## Exercise goal
Give back only the lines in the records below from the one with "The configuration of" to the one with "coils := [false, false, false, false, false, true]", both inclusive, word for word.

## Exercise input
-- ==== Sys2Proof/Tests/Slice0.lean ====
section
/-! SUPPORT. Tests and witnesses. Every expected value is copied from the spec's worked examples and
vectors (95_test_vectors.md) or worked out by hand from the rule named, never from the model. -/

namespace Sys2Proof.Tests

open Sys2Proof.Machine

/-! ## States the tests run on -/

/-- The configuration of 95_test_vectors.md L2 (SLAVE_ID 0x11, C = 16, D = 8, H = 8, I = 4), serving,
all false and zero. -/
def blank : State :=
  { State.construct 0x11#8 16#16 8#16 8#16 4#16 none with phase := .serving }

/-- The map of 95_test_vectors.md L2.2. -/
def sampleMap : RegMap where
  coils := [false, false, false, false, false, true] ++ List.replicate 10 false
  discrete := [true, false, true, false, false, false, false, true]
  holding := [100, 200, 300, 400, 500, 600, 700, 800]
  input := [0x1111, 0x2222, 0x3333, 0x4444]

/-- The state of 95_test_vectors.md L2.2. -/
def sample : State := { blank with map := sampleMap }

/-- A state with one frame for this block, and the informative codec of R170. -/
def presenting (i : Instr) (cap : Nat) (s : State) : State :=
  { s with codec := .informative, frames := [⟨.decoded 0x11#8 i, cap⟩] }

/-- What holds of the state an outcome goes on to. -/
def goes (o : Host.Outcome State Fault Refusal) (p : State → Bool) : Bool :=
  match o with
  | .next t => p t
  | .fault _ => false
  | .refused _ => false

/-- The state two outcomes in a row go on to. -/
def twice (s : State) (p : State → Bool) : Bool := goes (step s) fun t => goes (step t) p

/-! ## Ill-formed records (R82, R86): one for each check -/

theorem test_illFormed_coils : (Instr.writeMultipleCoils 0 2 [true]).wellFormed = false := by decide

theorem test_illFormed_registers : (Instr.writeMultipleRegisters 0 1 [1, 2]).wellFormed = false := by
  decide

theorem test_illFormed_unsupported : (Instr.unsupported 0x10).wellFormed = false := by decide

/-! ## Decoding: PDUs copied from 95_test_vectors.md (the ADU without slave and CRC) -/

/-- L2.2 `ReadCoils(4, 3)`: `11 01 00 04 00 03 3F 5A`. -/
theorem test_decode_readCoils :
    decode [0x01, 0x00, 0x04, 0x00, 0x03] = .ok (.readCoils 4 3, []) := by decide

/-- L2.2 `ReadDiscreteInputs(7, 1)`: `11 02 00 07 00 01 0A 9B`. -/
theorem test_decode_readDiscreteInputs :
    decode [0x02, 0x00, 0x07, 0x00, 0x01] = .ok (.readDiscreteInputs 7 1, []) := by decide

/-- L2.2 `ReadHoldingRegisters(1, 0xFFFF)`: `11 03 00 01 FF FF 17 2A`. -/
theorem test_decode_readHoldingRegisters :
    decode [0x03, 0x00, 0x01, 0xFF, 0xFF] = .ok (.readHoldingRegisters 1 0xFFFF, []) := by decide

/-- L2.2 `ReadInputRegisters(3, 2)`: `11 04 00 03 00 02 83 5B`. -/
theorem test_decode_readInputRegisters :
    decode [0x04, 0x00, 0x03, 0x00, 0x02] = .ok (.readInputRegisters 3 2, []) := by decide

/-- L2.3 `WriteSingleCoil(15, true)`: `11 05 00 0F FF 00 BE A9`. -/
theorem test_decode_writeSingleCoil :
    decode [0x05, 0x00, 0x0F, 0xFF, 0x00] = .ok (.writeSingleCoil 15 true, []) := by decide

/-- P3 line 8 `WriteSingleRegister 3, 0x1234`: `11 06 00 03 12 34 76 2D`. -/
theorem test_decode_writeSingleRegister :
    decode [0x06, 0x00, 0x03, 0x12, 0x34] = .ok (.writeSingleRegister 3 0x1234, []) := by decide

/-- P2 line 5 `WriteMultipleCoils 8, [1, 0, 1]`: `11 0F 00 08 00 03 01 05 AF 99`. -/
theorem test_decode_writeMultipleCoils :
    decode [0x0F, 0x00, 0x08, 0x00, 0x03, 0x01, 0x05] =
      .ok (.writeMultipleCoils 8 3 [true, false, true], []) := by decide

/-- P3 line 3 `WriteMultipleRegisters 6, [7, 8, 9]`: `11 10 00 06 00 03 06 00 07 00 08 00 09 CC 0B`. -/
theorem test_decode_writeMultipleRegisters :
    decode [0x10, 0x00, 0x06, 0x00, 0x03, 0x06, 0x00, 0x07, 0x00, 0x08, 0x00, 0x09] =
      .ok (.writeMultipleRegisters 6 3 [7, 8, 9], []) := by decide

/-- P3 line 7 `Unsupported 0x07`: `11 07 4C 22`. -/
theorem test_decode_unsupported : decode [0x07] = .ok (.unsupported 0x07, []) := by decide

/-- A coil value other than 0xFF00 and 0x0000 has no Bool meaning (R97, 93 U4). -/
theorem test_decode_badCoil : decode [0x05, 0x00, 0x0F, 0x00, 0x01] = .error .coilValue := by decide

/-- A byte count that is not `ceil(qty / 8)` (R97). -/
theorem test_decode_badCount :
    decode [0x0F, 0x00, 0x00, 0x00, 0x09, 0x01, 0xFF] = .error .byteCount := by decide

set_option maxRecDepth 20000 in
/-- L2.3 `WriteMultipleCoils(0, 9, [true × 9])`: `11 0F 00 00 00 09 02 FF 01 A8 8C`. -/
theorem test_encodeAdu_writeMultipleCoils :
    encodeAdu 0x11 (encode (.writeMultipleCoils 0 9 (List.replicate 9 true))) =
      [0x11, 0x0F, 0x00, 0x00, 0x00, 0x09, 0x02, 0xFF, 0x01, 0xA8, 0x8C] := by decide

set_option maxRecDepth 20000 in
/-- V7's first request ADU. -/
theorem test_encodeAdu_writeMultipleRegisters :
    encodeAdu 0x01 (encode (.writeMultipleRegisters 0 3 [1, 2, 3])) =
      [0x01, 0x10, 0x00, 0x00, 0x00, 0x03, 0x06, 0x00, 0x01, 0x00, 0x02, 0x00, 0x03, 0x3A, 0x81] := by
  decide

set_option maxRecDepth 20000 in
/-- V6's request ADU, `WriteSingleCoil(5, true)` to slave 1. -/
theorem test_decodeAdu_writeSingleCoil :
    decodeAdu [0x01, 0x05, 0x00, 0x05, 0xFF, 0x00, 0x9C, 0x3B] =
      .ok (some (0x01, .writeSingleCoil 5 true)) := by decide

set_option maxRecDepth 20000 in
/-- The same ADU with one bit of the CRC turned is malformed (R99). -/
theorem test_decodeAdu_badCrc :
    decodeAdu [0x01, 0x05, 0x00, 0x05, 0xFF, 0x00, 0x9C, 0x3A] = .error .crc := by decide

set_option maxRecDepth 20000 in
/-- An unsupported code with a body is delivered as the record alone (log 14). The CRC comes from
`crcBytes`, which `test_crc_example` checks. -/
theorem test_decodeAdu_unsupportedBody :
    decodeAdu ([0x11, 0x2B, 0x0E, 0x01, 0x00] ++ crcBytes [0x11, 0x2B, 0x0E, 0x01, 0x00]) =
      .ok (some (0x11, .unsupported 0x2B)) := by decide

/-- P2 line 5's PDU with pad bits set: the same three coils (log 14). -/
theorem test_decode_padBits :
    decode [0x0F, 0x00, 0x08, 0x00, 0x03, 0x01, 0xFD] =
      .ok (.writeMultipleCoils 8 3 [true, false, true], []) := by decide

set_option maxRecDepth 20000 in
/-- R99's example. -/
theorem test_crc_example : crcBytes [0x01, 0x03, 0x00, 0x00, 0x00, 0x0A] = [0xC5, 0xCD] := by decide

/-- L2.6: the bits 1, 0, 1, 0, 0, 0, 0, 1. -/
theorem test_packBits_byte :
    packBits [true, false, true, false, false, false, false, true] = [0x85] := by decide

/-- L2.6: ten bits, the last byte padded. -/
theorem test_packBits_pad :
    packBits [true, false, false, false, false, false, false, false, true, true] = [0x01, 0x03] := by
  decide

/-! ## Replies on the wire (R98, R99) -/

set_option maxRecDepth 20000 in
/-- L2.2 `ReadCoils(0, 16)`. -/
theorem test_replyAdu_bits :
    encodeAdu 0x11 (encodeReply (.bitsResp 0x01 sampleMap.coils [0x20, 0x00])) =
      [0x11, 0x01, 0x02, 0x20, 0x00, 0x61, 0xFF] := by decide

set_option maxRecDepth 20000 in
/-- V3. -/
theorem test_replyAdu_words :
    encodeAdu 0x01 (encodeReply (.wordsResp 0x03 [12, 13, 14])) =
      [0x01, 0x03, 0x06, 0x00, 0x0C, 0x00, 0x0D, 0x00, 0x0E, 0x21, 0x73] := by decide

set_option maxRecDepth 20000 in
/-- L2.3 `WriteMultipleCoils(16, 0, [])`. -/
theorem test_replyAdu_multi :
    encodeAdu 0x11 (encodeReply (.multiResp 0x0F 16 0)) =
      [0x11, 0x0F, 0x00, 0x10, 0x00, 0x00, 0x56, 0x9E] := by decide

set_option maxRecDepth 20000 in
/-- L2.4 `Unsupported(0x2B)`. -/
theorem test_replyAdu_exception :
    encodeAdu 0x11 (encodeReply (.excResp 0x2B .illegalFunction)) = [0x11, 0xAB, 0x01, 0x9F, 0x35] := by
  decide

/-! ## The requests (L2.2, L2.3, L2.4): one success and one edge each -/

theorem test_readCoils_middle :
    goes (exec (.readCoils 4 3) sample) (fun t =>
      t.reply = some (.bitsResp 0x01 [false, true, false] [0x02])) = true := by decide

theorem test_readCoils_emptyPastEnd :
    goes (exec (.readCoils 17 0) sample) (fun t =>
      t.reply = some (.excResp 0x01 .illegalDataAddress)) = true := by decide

## Solution
/-- The configuration of 95_test_vectors.md L2 (SLAVE_ID 0x11, C = 16, D = 8, H = 8, I = 4), serving,
all false and zero. -/
def blank : State :=
  { State.construct 0x11#8 16#16 8#16 8#16 4#16 none with phase := .serving }

/-- The map of 95_test_vectors.md L2.2. -/
def sampleMap : RegMap where
  coils := [false, false, false, false, false, true] ++ List.replicate 10 false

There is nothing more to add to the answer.